-- ==== Sys2Proof/Machine/Dispatch.lean ====
section
/-! DEFINITION. `execute(ins)` of R105: one arm per constructor of `Instr`, each one direct call of its meaning. -/

namespace Sys2Proof.Machine

def exec (i : Instr) (s : State) : Host.Outcome State Fault Refusal :=
  match i with
  | .cls => Sys2Proof.Machine.execCls s
  | .ret => Sys2Proof.Machine.execRet s
  | .jp nnn => Sys2Proof.Machine.execJp nnn s
  | .call nnn => Sys2Proof.Machine.execCall nnn s
  | .seImm x kk => Sys2Proof.Machine.execSeImm x kk s
  | .sneImm x kk => Sys2Proof.Machine.execSneImm x kk s
  | .seReg x y => Sys2Proof.Machine.execSeReg x y s
  | .ldImm x kk => Sys2Proof.Machine.execLdImm x kk s
  | .addImm x kk => Sys2Proof.Machine.execAddImm x kk s
  | .ldReg x y => Sys2Proof.Machine.execLdReg x y s
  | .orReg x y => Sys2Proof.Machine.execOrReg x y s
  | .andReg x y => Sys2Proof.Machine.execAndReg x y s
  | .xorReg x y => Sys2Proof.Machine.execXorReg x y s
  | .addReg x y => Sys2Proof.Machine.execAddReg x y s
  | .subReg x y => Sys2Proof.Machine.execSubReg x y s
  | .shr x => Sys2Proof.Machine.execShr x s
  | .subnReg x y => Sys2Proof.Machine.execSubnReg x y s
  | .shl x => Sys2Proof.Machine.execShl x s
  | .sneReg x y => Sys2Proof.Machine.execSneReg x y s
  | .ldI nnn => Sys2Proof.Machine.execLdI nnn s
  | .jpV0 nnn => Sys2Proof.Machine.execJpV0 nnn s
  | .rnd x kk => Sys2Proof.Machine.execRnd x kk s
  | .drw x y n => Sys2Proof.Machine.execDrw x y n s
  | .skp x => Sys2Proof.Machine.execSkp x s
  | .sknp x => Sys2Proof.Machine.execSknp x s
  | .ldVxDt x => Sys2Proof.Machine.execLdVxDt x s
  | .ldVxK x => Sys2Proof.Machine.execLdVxK x s
  | .ldDtVx x => Sys2Proof.Machine.execLdDtVx x s
  | .addI x => Sys2Proof.Machine.execAddI x s
  | .ldF x => Sys2Proof.Machine.execLdF x s
  | .ldB x => Sys2Proof.Machine.execLdB x s
  | .storeRegs x => Sys2Proof.Machine.execStoreRegs x s
  | .loadRegs x => Sys2Proof.Machine.execLoadRegs x s

end Sys2Proof.Machine
end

**Assignment**
In the listing above, how many lines include the string "Instr"? Reply with the number alone.

**Answer box**
2